It's hard really to know what to suggest. Do the children actively need medical attention all the time or is mainly a case of some regular care and being in a position to react if something happens? I do think you could address the cannula issue via the school nurse or by insisting the others respect dd's need for your time and ban them from the room for ten minutes (or however long).

Edenviolet · 24/12/2014 22:36

It is quite intense with all of them but especially so with dd2. The school nurse hasn't even seen an insulin pump like dds before and wouldn't have a clue how to use it, same with gp its just not something healthcare professionals routinely do, only diabetes specialist nurses. As parents we had to have two full days training and a trial with saline before dd could use it properly.

Currently they just can't be left and one of us do cannula change, anything can and does happen (dd1 faints a lot ATM and ds2 as he's only two doesn't really understand) as they get older I'm sure that will improve but for now we both need to be there when its done, currently the pump cannula is changed every two days and the sensor cannula every 3-4 (used to be 7 but dd reacts so badly to them we can't keep them in long)

Last night possibly wouldn't have been an issue.
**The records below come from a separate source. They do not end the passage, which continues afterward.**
/-- `decode` of R271: stack number and byte offset in the stack. -/
def decodeDpa (s : State) (dpa : Nat) : Fin 20 × Nat :=
  let b := dpa / bandBytes
  let off := dpa % bandBytes
  if bandDie s b then
    let n := off / (5 * 2 ^ 30)
    let g := (off % (5 * 2 ^ 30)) / 4096
    (Fin.ofNat 20 (5 * n + g % 5), b * 2 ^ 30 + g / 5 * 4096 + dpa % 4096)
  else
    let g := off / 4096
    (Fin.ofNat 20 (g % 20), b * 2 ^ 30 + g / 20 * 4096 + dpa % 4096)

/-- DPA of a 4 KiB granule of a stack, by its place in the stack: the inverse of `decode` (R271). -/
def granuleDpa (s : State) (k : Fin 20) (j : Nat) : Nat :=
  let b := j / 262144
  let row := j % 262144
  if bandDie s b then b * bandBytes + k.val / 5 * (5 * 2 ^ 30) + (row * 5 + k.val % 5) * 4096
  else b * bandBytes + (row * 20 + k.val) * 4096

/-- Whether a DPA lies in the withdrawn range (R614). -/
def withdrawn (s : State) (dpa : Nat) : Bool :=
  decide (withdrawnFirst s * frameBytes ≤ dpa ∧ dpa < grantableBase s * frameBytes)

/-- Granules of a stack that its migration moves, in ascending stack offset (R615): their DPAs. -/
def movedGranules (s : State) (k : Fin 20) : List Nat :=
  ((List.range (bandCount s * 262144)).map (granuleDpa s k)).filter (fun d => !withdrawn s d)

/-- Granules of the withdrawn range that do not lie on a stack, in ascending DPA (R615). -/
def destGranules (s : State) (k : Fin 20) : List Nat :=
  ((List.range (withdrawnCount s * 512)).map (fun i => withdrawnFirst s * frameBytes + 4096 * i)).filter
    (fun d => (decodeDpa s d).1 != k)

/-- Stack that serves a DPA: that of a switched granule's destination (R616, R617), else that of `decode`. -/
def servedBy (s : State) (dpa : Nat) : Fin 20 :=
  let k := (decodeDpa s dpa).1
  let st := s.mem.memStacks[k]
  let i := (movedGranules s k).idxOf (dpa / 4096 * 4096)
  let switched := match st.st with
    | .retired => !withdrawn s dpa
    | .migrating => !withdrawn s dpa && decide (i < st.moved)
    | _ => false
  if switched then (decodeDpa s ((destGranules s k).getD i 0)).1 else k

/-- Metadata of the sector that holds a stack address. -/
def sectorMeta (s : State) (dpa : Nat) : SectorMeta :=
  s.mem.sectors.getD (dpa / 64) { tag := 0, zero := true, poison := false }

/-- Outcome of a memory access for a job. -/
inductive MStat where
  | ok
  | bound
  | integrity
  deriving DecidableEq, Repr

/-- Status code of an access outcome. -/
def MStat.code : MStat → BitVec 8
  | .ok => stOK
  | .bound => stBOUND
  | .integrity => stINTEGRITY

/-- Combine outcomes: the first failure stands. -/
def MStat.and (a b : MStat) : MStat := if a = .ok then b else a

/-- Bytes of a page (R275). -/
def Page.bytes (p : Page) : Nat := if p.big then 2 ^ 30 else frameBytes

/-- Translate a job address to a DPA, checking the rights of the page (R274, R277). -/
def translate (s : State) (slot : Fin 64) (va : Nat) (needR needW : Bool) : Option Nat :=
  if 2 ^ 48 ≤ va then none
  else if 0xFFF000000000 ≤ va then
    let die : Fin 4 := Fin.ofNat 4 (fld va 35 34)
    match (ctl s slot).asAct[die][fld va 33 16]? with
    | some pg => some (asDpa die pg (fld va 15 0))
    | none => none
  else
    match (ctl s slot).pages.find? (fun p => decide (p.va ≤ va ∧ va < p.va + p.bytes)) with
    | some p => if (!needR || p.r) && (!needW || p.w) then some (p.frame * frameBytes + (va - p.va)) else none
    | none => none

/-- The parts of a range that lie in one 64-byte sector each: first address and length. -/
def chunks (va len : Nat) : List (Nat × Nat) :=
  if len = 0 then []
  else
    let k0 := va / 64
    let k1 := (va + len - 1) / 64
    (List.range (k1 - k0 + 1)).map (fun i =>
      let lo := max va (64 * (k0 + i))
      let hi := min (va + len) (64 * (k0 + i + 1))
      (lo, hi - lo))

/-- Whether every byte of a range is mapped with the rights asked for. -/
def mapped (s : State) (slot : Fin 64) (va len : Nat) (needR needW : Bool) : Bool :=
  (chunks va len).all (fun c => (translate s slot c.1 needR needW).isSome)

/-- Whether a DPA lies in an Activation Store. -/
def isAs (dpa : Nat) : Bool := decide (asBase ≤ dpa)

/-- A read for a job: its data (zeros where poisoned) and its outcome. -/
structure Rd where
  data : List Byte
  st : MStat
  deriving DecidableEq, Repr

/-- Tweak of a sector: DPA[51:6] (R281). -/
def sectorTweak (dpa : Nat) : BitVec 46 := BitVec.ofNat 46 (dpa / 64)

/-- Memory key under which a sector of a tag is encrypted: that of the job in the tag's slot, as the key table of the
sector's memory controller holds it (R281, R501). Sectors of firmware's own tags, and of a slot that holds no key, stand in the
clear (notes/assumptions/56). -/
def tagKey (s : State) (dpa : Nat) (tag : BitVec 16) : Option (BitVec 512) :=
  if tag.toNat % 1024 = 0 then none else s.sec.memTables[servedBy s dpa][(Fin.ofNat 64 (tag.toNat / 1024) : Fin 64)]

/-- The 64 data bytes of a sector as they are stored. -/
def sectorStored (s : State) (dpa : Nat) : BitVec 512 := BitVec.ofNat 512 (leNat (cellGets s.mem.cells (dpa / 64 * 64) 64))

/-- `n` bytes of a sector from a DPA on, as the memory controller decrypts them for a tag (R281 to R283). -/
def sectorData (s : State) (tag : BitVec 16) (dpa n : Nat) : List Byte :=
  match tagKey s dpa tag with
  | none => cellGets s.mem.cells dpa n
  | some k =>
    if (sectorMeta s dpa).zero then List.replicate n 0
    else ((leBytes 64 ((Config.xts k (sectorTweak dpa)).symm (sectorStored s dpa)).toNat).drop (dpa % 64)).take n

/-- The 48-bit metadata of a sector (R279). -/
def SectorMeta.bits (m : SectorMeta) : Nat := (if m.zero then 2 ^ 17 else 0) + (if m.poison then 2 ^ 16 else 0) + m.tag.toNat

/-- The 80 bytes of a sector as the stack holds them (R278): data, metadata and check bytes. -/
def sectorImage (s : State) (dpa : Nat) : List Byte :=
  let body := leBytes 64 (sectorStored s dpa).toNat ++ leBytes 6 (sectorMeta s dpa).bits
  body ++ rsCheck body

/-- Tag mismatch of a sector for a tag (R282): a scrubbed sector matches every job (R283). -/
def tagMismatch (s : State) (tag : BitVec 16) (dpa : Nat) : Bool :=
  let m := sectorMeta s dpa
  !isAs dpa && m.tag != tag && !(m.tag == 0 && m.zero)

/-- Words of an Activation Store that hold a double-bit error, of those that a range touches (R290). -/
def asBadWords (s : State) (dpa n : Nat) : List Nat :=
  ((List.range ((dpa + n - 1) / 8 - dpa / 8 + 1)).map (· + dpa / 8)).filter (fun w => s.mem.asBad.contains w)

/-- Read one part of a sector at a DPA under a job tag: the data, and whether it is poison. -/
def readPart (s : State) (tag : BitVec 16) (dpa n : Nat) : List Byte × Bool :=
  if isAs dpa then
    if (asBadWords s dpa n).isEmpty then (cellGets s.mem.cells dpa n, false) else (List.replicate n 0, true)
  else if (sectorMeta s dpa).poison || tagMismatch s tag dpa then (List.replicate n 0, true)
  else (sectorData s tag dpa n, false)

/-- Count a tag mismatch on the stack of an address, with its MEM record (R287, R466, R472). -/
def countMismatch (tag : BitVec 16) (dpa : Nat) (s : State) : State :=
  if tagMismatch s tag dpa then
    traceMem 2 (servedBy s dpa) dpa (modStack (servedBy s dpa) (fun k => { k with tagMismatch := satInc k.tagMismatch 1 }) s)
  else s

/-- Error log record of a word with a double-bit error that an access meets (R290, R632). -/
def logAsWord (w : Nat) (s : State) : State :=
  logError 0x02 none ((8 * w - asBase) / 0x10000000) ((8 * w - asBase) % 0x10000000) s

/-- What the controllers record of a read of one part of a sector (R287, R290). -/
def notePart (tag : BitVec 16) (dpa n : Nat) (s : State) : State :=
  if isAs dpa then forEach (asBadWords s dpa n) logAsWord s else countMismatch tag dpa s

/-- What the controllers record of reads of ranges of a job's addresses, each sector once. -/
def noteReads (slot : Fin 64) (rs : List (Nat × Nat)) (s : State) : State :=
  let tag := jobTag s slot
  let parts := (rs.flatMap (fun r => chunks r.1 r.2)).foldl
    (fun (acc : List (Nat × Nat)) c => if acc.any (fun a => a.1 / 64 == c.1 / 64 && !isAs ((translate s slot a.1 true false).getD 0))
      then acc else acc ++ [c]) []
  forEach parts (fun c st =>
    match translate s slot c.1 true false with
    | some d => notePart tag d c.2 st
    | none => st) s

/-- What a job reads at a range of its addresses, without the counts. -/
def peek (s : State) (slot : Fin 64) (va len : Nat) : Rd :=
  let tag := jobTag s slot
  if !mapped s slot va len true false then ⟨[], .bound⟩
  else
    let parts := (chunks va len).map (fun c => readPart s tag ((translate s slot c.1 true false).getD 0) c.2)
    ⟨parts.flatMap Prod.fst, if parts.any Prod.snd then .integrity else .ok⟩

/-- Outcome of a read of a range that is to be written too: both rights are asked for. -/
def peekRw (s : State) (slot : Fin 64) (va len : Nat) : MStat :=
  if mapped s slot va len true true then (peek s slot va len).st else .bound

/-- Read a range of a job's addresses (R277, R282, R285): a read that returns poison is recorded as its cause asks. -/
def jobRead (s : State) (slot : Fin 64) (va len : Nat) : Rd × State :=
  let r := peek s slot va len
  (r, if r.st = .integrity then noteReads slot [(va, len)] s else s)

/-- Read an unsigned little-endian number. -/
def jobNat (s : State) (slot : Fin 64) (va len : Nat) : Nat × MStat :=
  let r := peek s slot va len
  (leNat r.data, r.st)

/-- Remove every stream cache copy of the sector that holds a DPA, of whichever job (R293). -/
def dropCopies (dpa : Nat) (s : State) : State :=
  { s with mem := { s.mem with
      lines := s.mem.lines.filter (fun l => !((translate s l.slot (64 * l.sector) false false).map (· / 64) == some (dpa / 64))) } }

/-- What follows a write of a job's sector: every stream cache copy of it is removed (R293), and a
reservation that a stroke core context of the job holds in it is lost. -/
def dropLines (slot : Fin 64) (sector : Nat) (s : State) : State :=
  modTasks slot (fun t => { t with
    dies := t.dies.map (fun d => { d with
      regs := { d.regs with
        resv := match d.regs.resv with
          | some a => if a / 64 = sector then none else some a
          | none => none } }) })
  { s with mem := { s.mem with lines := s.mem.lines.filter (fun l => !(l.slot == slot && l.sector == sector)) } }

/-- Store bytes at a DPA of stack memory under a tag. -/
def putSector (dpa : Nat) (bs : List Byte) (m : SectorMeta) (s : State) : State :=
  { s with mem := { s.mem with cells := cellPuts s.mem.cells dpa bs, sectors := s.mem.sectors.put (dpa / 64) m } }

/-- Words of an Activation Store wholly covered by a write. -/
def wholeWords (dpa n : Nat) : List Nat :=
  ((List.range ((dpa + n - 1) / 8 - dpa / 8 + 1)).map (· + dpa / 8)).filter
    (fun w => decide (dpa ≤ 8 * w ∧ 8 * w + 8 ≤ dpa + n))

/-- Store bytes of a sector for a tag (R281, R283, R286): they are merged into what the tag's job reads there, and the
whole is encrypted. -/
def storePart (tag : BitVec 16) (dpa : Nat) (bs : List Byte) (s : State) : State :=
  let m : SectorMeta := { tag := tag, zero := false, poison := false }
  match tagKey s dpa tag with
  | none => putSector dpa bs m s
  | some k =>
    let old := sectorData s tag (dpa / 64 * 64) 64
    let new := old.take (dpa % 64) ++ bs ++ old.drop (dpa % 64 + bs.length)
    putSector (dpa / 64 * 64) (leBytes 64 (Config.xts k (sectorTweak dpa) (BitVec.ofNat 512 (leNat new))).toNat) m s

/-- Write one part of a sector for a job at a DPA (R285, R286, R290). -/
def writePart (tag : BitVec 16) (dpa : Nat) (bs : List Byte) (s : State) : State × MStat :=
  let n := bs.length
  if isAs dpa then
    let whole := wholeWords dpa n
    let torn := (asBadWords s dpa n).filter (fun w => !whole.contains w)
    if torn.isEmpty then
      ({ s with mem := { s.mem with
          cells := cellPuts s.mem.cells dpa bs,
          asBad := s.mem.asBad.filter (fun w => !whole.contains w) } }, .ok)
    else (forEach torn logAsWord s, .integrity)
  else
    if n = 64 then (storePart tag dpa bs s, .ok)
    else if (sectorMeta s dpa).poison || tagMismatch s tag dpa then (countMismatch tag dpa s, .integrity)
    else (storePart tag dpa bs s, .ok)

/-- Die of the stack that serves a DPA. -/
def dpaDie (s : State) (dpa : Nat) : Fin 4 := Fin.ofNat 4 ((servedBy s dpa).val / 5)

/-- Stack sectors that a write covers, counted on the die of the first one's stack, and those of them that it covers in part,
which are read and written (R286, R471). -/
def countWrites (slot : Fin 64) (va n : Nat) (s : State) : State :=
  let cs := (chunks va n).filterMap (fun c => match translate s slot c.1 false true with
    | some d => if isAs d then none else some (d, c.2)
    | none => none)
  match cs with
  | [] => s
  | c :: _ =>
    let part := (cs.filter (fun x => decide (x.2 < 64))).length
    pmuCount (dpaDie s c.1) (some slot) 0x042 0 part (pmuCount (dpaDie s c.1) (some slot) 0x041 0 (ceilDiv cs.length 2) s)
For example mil lives a few mins walk up the road from us. When dh wasn't back last night I text her, she wouldn't come to help. When he arrived clearly in no state to help with cannula I asked her again please to come to watch ds while I did it and even though its her granddaughter that needed help she would not come. If she had it could have avoided the whole situation blowing up the way it did.

OP posts:
Dipankrispaneven · 24/12/2014 22:52

Your dc would probably qualify for Education Health and Care Plans. I heard something about being able to do so for children with diabetes - I think it was a firm of solicitors called Maxwell Gillott who dealt with a successful case.

GraysAnalogy · 24/12/2014 22:53

Hedgehog I know it's really hard for you but sometimes you make it sound like its a death sentence. There's never any positivity in your posts and from the sounds of things your children aren't as needy as you make out. That doesn't mean it's any less hard - but please just stop making this lifestyle for yourself where it's all so hard and you're a martyr.

Could you detail what health problems you're children have exactly and we might be able to offer help in the right direction

Why did you need your MIL?

GraysAnalogy · 24/12/2014 22:54

Your

Edenviolet · 24/12/2014 22:54

Senco wants to apply for one for dd2. I know maxwell Gillott they dealt with the judicial review for dd1s school place in 2006 !Did a superb job for us

OP posts:
KatieKaye · 24/12/2014 22:55

Hedgehog - there has to be some backup plan for the cannula changes. Are they so significantly different from any other type of line? While it took you 2 days of training, this should not be the same for a medical professional. What would happen if you and DH were both injured? You need to have a back up plan in place.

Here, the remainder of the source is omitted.